• Exercise requirements: Your answer should be the data below, reproduced with nothing changed.

• The records:
-- ==== Sys2Proof/Certificates/Slice0/Obligations.lean ====
section
/-! DEFINITION. The statements about the machine, in the order of OBLIGATIONS.json, and the few notions of the spec they
are written in. -/

namespace Sys2Proof.Machine

/-- The conditions of R110's `raise IllegalCommand` lines, on the bits of the two words as numbers. -/
def IllegalWord (c : Config) (cmd data : Nat) : Prop :=
  let opc := cmd / 2 ^ 28
  let width := cmd / 2 ^ 24 % 2 ^ 3
  let fw := cmd / 2 ^ 10 % 2 ^ 6
  let sb := cmd / 2 ^ 5 % 2 ^ 5
  (¬ (1 ≤ opc ∧ opc ≤ 6) ∧ ¬ (opc = 7 ∧ c.hasAlertExt = true)) ∨
  ((opc = 1 ∨ opc = 2) ∧
    (cmd % 2 ^ 5 ≠ 0 ∨ width = 0 ∨ c.wMax < width ∨ 8 * width < fw ∨ 8 * width < sb + fw)) ∨
  ((opc = 3 ∨ opc = 4) ∧ (cmd % 2 ^ 16 ≠ 0 ∨ width = 0 ∨ c.wMax < width)) ∨
  ((opc = 5 ∨ opc = 6 ∨ opc = 7) ∧ cmd % 2 ^ 28 ≠ 0) ∨
  (opc = 5 ∧ 2 ^ 7 ≤ data)

/-- The first step of the command with an opcode (R96, R110). -/
def firstStepOf (opc : Nat) : Seq :=
  if opc = 1 ∨ opc = 2 then .bfRd
  else if opc = 3 then .rawRd
  else if opc = 4 then .rawWr
  else if opc = 5 then .iId
  else if opc = 6 then .tRd
  else .aRd

/-- The successors of a step whose transaction, or delay, succeeds (R37). -/
def successors : Instr → Seq → List Seq
  | .bfWrite _ _, .bfRd => [.bfWr, .idle]
  | _, .iId => [.iSrstRd, .idle]
  | _, .iSrstRd => [.iSrstWr]
  | _, .iSrstWr => [.iModeRd]
  | _, .iModeRd => [.iModeWr]
  | _, .iModeWr => [.iPollRd]
  | _, .iPollRd => [.iPrimeRd, .iPollWait]
  | _, .iPollWait => [.iPollRd]
  | _, _ => [.idle]

/-- The reads and the writes of a command that ends `OK` (R252). -/
def transactionCounts : Instr → Nat × Nat
  | .bfWrite _ _ => (1, 1)
  | .rawWrite _ _ => (0, 1)
  | _ => (1, 0)

/-- The event with its data forgotten: which transaction it is, with which device, at which register, of how many bytes. -/
def Event.shape : Event → Event
  | .read da ra n _ => .read da ra n []
  | .readFailed da ra n _ => .readFailed da ra n 0#8
  | .write da ra bytes => .write da ra (List.replicate bytes.length 0#8)
  | .writeFailed da ra bytes _ => .writeFailed da ra (List.replicate bytes.length 0#8) 0#8
  | .delay micros => .delay micros

/-- The shape of a read of two bytes. -/
def readOf (da : BusAddr) (ra : RegAddr) : Event := .read da ra 2 []

/-- The shape of a write of two bytes. -/
def writeOf (da : BusAddr) (ra : RegAddr) : Event := .write da ra [0#8, 0#8]

/-- The shapes of `k` polls that find the data-ready bit 0, each followed by a delay. -/
def pollShapes (c : Config) (da : BusAddr) (k : Nat) : List Event :=
  (List.replicate k [readOf da 0x01#8, .delay c.pollDelay]).flatten

/-- The event is a transaction with this device, or no transaction. -/
def Event.addresses (da : BusAddr) : Event → Bool
  | .read da' _ _ _ => da' == da
  | .readFailed da' _ _ _ => da' == da
  | .write da' _ _ => da' == da
  | .writeFailed da' _ _ _ => da' == da
  | .delay _ => true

• Result of the exercise:
-- ==== Sys2Proof/Certificates/Slice0/Obligations.lean ====
section
/-! DEFINITION. The statements about the machine, in the order of OBLIGATIONS.json, and the few notions of the spec they
are written in. -/

namespace Sys2Proof.Machine

/-- The conditions of R110's `raise IllegalCommand` lines, on the bits of the two words as numbers. -/
def IllegalWord (c : Config) (cmd data : Nat) : Prop :=
  let opc := cmd / 2 ^ 28
  let width := cmd / 2 ^ 24 % 2 ^ 3
  let fw := cmd / 2 ^ 10 % 2 ^ 6
  let sb := cmd / 2 ^ 5 % 2 ^ 5
  (¬ (1 ≤ opc ∧ opc ≤ 6) ∧ ¬ (opc = 7 ∧ c.hasAlertExt = true)) ∨
  ((opc = 1 ∨ opc = 2) ∧
    (cmd % 2 ^ 5 ≠ 0 ∨ width = 0 ∨ c.wMax < width ∨ 8 * width < fw ∨ 8 * width < sb + fw)) ∨
  ((opc = 3 ∨ opc = 4) ∧ (cmd % 2 ^ 16 ≠ 0 ∨ width = 0 ∨ c.wMax < width)) ∨
  ((opc = 5 ∨ opc = 6 ∨ opc = 7) ∧ cmd % 2 ^ 28 ≠ 0) ∨
  (opc = 5 ∧ 2 ^ 7 ≤ data)

/-- The first step of the command with an opcode (R96, R110). -/
def firstStepOf (opc : Nat) : Seq :=
  if opc = 1 ∨ opc = 2 then .bfRd
  else if opc = 3 then .rawRd
  else if opc = 4 then .rawWr
  else if opc = 5 then .iId
  else if opc = 6 then .tRd
  else .aRd

/-- The successors of a step whose transaction, or delay, succeeds (R37). -/
def successors : Instr → Seq → List Seq
  | .bfWrite _ _, .bfRd => [.bfWr, .idle]
  | _, .iId => [.iSrstRd, .idle]
  | _, .iSrstRd => [.iSrstWr]
  | _, .iSrstWr => [.iModeRd]
  | _, .iModeRd => [.iModeWr]
  | _, .iModeWr => [.iPollRd]
  | _, .iPollRd => [.iPrimeRd, .iPollWait]
  | _, .iPollWait => [.iPollRd]
  | _, _ => [.idle]

/-- The reads and the writes of a command that ends `OK` (R252). -/
def transactionCounts : Instr → Nat × Nat
  | .bfWrite _ _ => (1, 1)
  | .rawWrite _ _ => (0, 1)
  | _ => (1, 0)

/-- The event with its data forgotten: which transaction it is, with which device, at which register, of how many bytes. -/
def Event.shape : Event → Event
  | .read da ra n _ => .read da ra n []
  | .readFailed da ra n _ => .readFailed da ra n 0#8
  | .write da ra bytes => .write da ra (List.replicate bytes.length 0#8)
  | .writeFailed da ra bytes _ => .writeFailed da ra (List.replicate bytes.length 0#8) 0#8
  | .delay micros => .delay micros

/-- The shape of a read of two bytes. -/
def readOf (da : BusAddr) (ra : RegAddr) : Event := .read da ra 2 []

/-- The shape of a write of two bytes. -/
def writeOf (da : BusAddr) (ra : RegAddr) : Event := .write da ra [0#8, 0#8]

/-- The shapes of `k` polls that find the data-ready bit 0, each followed by a delay. -/
def pollShapes (c : Config) (da : BusAddr) (k : Nat) : List Event :=
  (List.replicate k [readOf da 0x01#8, .delay c.pollDelay]).flatten

/-- The event is a transaction with this device, or no transaction. -/
def Event.addresses (da : BusAddr) : Event → Bool
  | .read da' _ _ _ => da' == da
  | .readFailed da' _ _ _ => da' == da
  | .write da' _ _ => da' == da
  | .writeFailed da' _ _ _ => da' == da
  | .delay _ => true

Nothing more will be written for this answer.